In a recent decision, the Competition Appellate Tribunal (COMPAT) has overturned the Competition Commission of India’s (CCI) decision against Schott Glass India Private Limited (Schott India), a subsidiary of the German specialty glass manufacturer, Schott AG, for abuse of dominance.
In March 2012, the CCI had imposed a penalty of Rs. 56.5 million (approximately $940,000), for abusing its dominant position in the market for “neutral USP-I borosilicate glass tubes” and directed Schott India to cease and desist from the pricing policies held to be discriminatory. The CCI’s decision provided the first glimpse into its interpretation of ‘discriminatory’ pricing as an abusive conduct and cast doubts on the validity of volume linked rebate/discount schemes.

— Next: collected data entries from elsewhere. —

/-- A power that is an exact number of fractional steps is rounded from just that number. -/
theorem powEighths_of_radicand {k n m : Nat} (h : radicandAt rootPrec k n = m ^ 8) :
    powEighths k n = roundMag (2 * m) (2 * 2 ^ rootPrec) := by
  rw [powEighths_eq, h, eighthRoot_pow, beq_self_eq_true]
  rfl

theorem two_mul_le_stickyHalf (r : Nat) (exact : Bool) : 2 * r ≤ stickyHalf r exact := by
  cases exact <;> simp [stickyHalf]

/-- The stand-in for an inexact eighth root is above the root but not above a bound of the exact
one. -/
theorem stickyHalf_eighthRoot_le {a m : Nat} (h : a ≤ m ^ 8) :
    stickyHalf (eighthRoot a) (eighthRoot a ^ 8 == a) ≤ 2 * m := by
  have hle := eighthRoot_pow_le a
  rcases eq_or_ne (eighthRoot a ^ 8) a with heq | hne
  · have : eighthRoot a ≤ m := (Nat.pow_le_pow_iff_left (by decide)).1 (hle.trans h)
    simpa [stickyHalf, heq] using this
  · have hlt : eighthRoot a < m :=
      (Nat.pow_lt_pow_iff_left (by decide : 8 ≠ 0)).1 (lt_of_lt_of_le (lt_of_le_of_ne hle hne) h)
    have hsticky : stickyHalf (eighthRoot a) (eighthRoot a ^ 8 == a) = 2 * eighthRoot a + 1 := by
      simp [stickyHalf, hne]
    omega

/-- The radicand of 1.0, at every exponent the fractional bits leave room for. -/
theorem radicandAt_one {q n : Nat} (h : 149 * n ≤ 149 * 8 + q * 8) :
    radicandAt q (2 ^ 149) n = (2 ^ (149 + q)) ^ 8 := by
  rw [radicandAt, ← pow_mul, ← pow_mul, ← pow_add]
  congr 1
  omega

theorem exponent_has_room {n : Nat} (hn : n ≤ 32) : 149 * n ≤ 149 * 8 + rootPrec * 8 := by
  unfold rootPrec
  omega

theorem radicandAt_mono {k m : Nat} (q n : Nat) (h : k ≤ m) : radicandAt q k n ≤ radicandAt q m n :=
  Nat.mul_le_mul_right _ (Nat.pow_le_pow_left h n)

section Eighths

variable {k n : Nat}

theorem two_mul_two_pow_add (q : Nat) : 2 * 2 ^ (149 + q) = 2 ^ 149 * (2 * 2 ^ q) := by
  rw [pow_add]
  ring

theorem two_mul_two_pow_pos (q : Nat) : 0 < 2 * 2 ^ q := by positivity

theorem powEighths_le_one (hk : k ≤ 2 ^ 149) (hn : n ≤ 32) : powEighths k n ≤ Config.ONE.low := by
  rw [powEighths_eq]
  refine roundMag_le_one (two_mul_two_pow_pos _) ?_
  rw [← two_mul_two_pow_add]
  refine stickyHalf_eighthRoot_le ?_
  rw [← radicandAt_one (exponent_has_room hn)]
  exact radicandAt_mono _ n hk

theorem one_le_powEighths (hk : 2 ^ 149 ≤ k) (hn : n ≤ 32) : Config.ONE.low ≤ powEighths k n := by
  rw [powEighths_eq]
  refine one_le_roundMag (two_mul_two_pow_pos _) ?_
  rw [← two_mul_two_pow_add]
  refine (Nat.mul_le_mul_left 2 (le_eighthRoot.2 ?_)).trans (two_mul_le_stickyHalf _ _)
  rw [← radicandAt_one (exponent_has_room hn)]
  exact radicandAt_mono _ n hk

theorem powEighths_zero (k : Nat) : powEighths k 0 = Config.ONE.low := by
  have h : radicandAt rootPrec k 0 = (2 ^ (149 + rootPrec)) ^ 8 := by
    rw [← radicandAt_one (exponent_has_room (Nat.zero_le 32)), radicandAt, radicandAt, pow_zero,
      pow_zero]
  rw [powEighths_of_radicand h, two_mul_two_pow_add, ← magOf_one]
  exact roundMag_magOf one_low_lt (two_mul_two_pow_pos _)

theorem powEighths_eight {low : Nat} (h : low < F32.infLow) :
    powEighths (F32.magOf low) 8 = low := by
  have hrad : radicandAt rootPrec (F32.magOf low) 8 = (F32.magOf low * 2 ^ rootPrec) ^ 8 := by
    rw [radicandAt, mul_pow, ← pow_mul]
    congr 2
  rw [powEighths_of_radicand hrad, Nat.mul_left_comm]
  exact roundMag_magOf h (two_mul_two_pow_pos _)

end Eighths

/-! ### POW through enclosures -/

theorem scaleBy_den_pos (p f : Nat) (n : Int) : 0 < (scaleBy p f n).den := by
  unfold scaleBy
  split <;> positivity

theorem Ratio.round_le_one {r : Ratio} (hd : 0 < r.den) (h : r.value ≤ 2 ^ 149) :
    r.round ≤ Config.ONE.low := by
  refine roundMag_le_one hd ?_
  rw [Ratio.value, div_le_iff₀ (by exact_mod_cast hd)] at h
  exact_mod_cast h

theorem Ratio.one_le_round {r : Ratio} (hd : 0 < r.den) (h : 2 ^ 149 ≤ r.value) :
    Config.ONE.low ≤ r.round := by
  refine one_le_roundMag hd ?_
  rw [Ratio.value, le_div_iff₀ (by exact_mod_cast hd)] at h
  exact_mod_cast h

theorem le_expLo (one y k : Nat) {acc : Nat} (h : one ≤ acc) : one ≤ expLo one y k acc := by
  induction k generalizing acc with
  | zero => exact h
  | succ k ih => exact ih (Nat.le_add_right _ _)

The question of discriminatory pricing and loyalty discounts is complex and crucial differences exist in positions prevailing in the EU and USA.
By reversing the CCI’s decision, the COMPAT has clarified that a rebate/discount scheme would be considered ‘discriminatory’ only when it results in unequal treatment to similar transactions. Additionally, the COMPAT has indicated that while examining target linked discounts offered by an upstream manufacturer of intermediary products to downstream manufacturers of final products, it is important to examine the effect of target linked discounts on prices of the final products.
Various commentators have hailed the decision as setting the right precedent.
AZB & Partners’s Percival Billimoria appeared before the COMPAT representing Schott India while Kapoor Glass was represented by Senior Counsel A N Haksar assisted by Economic Laws Practice.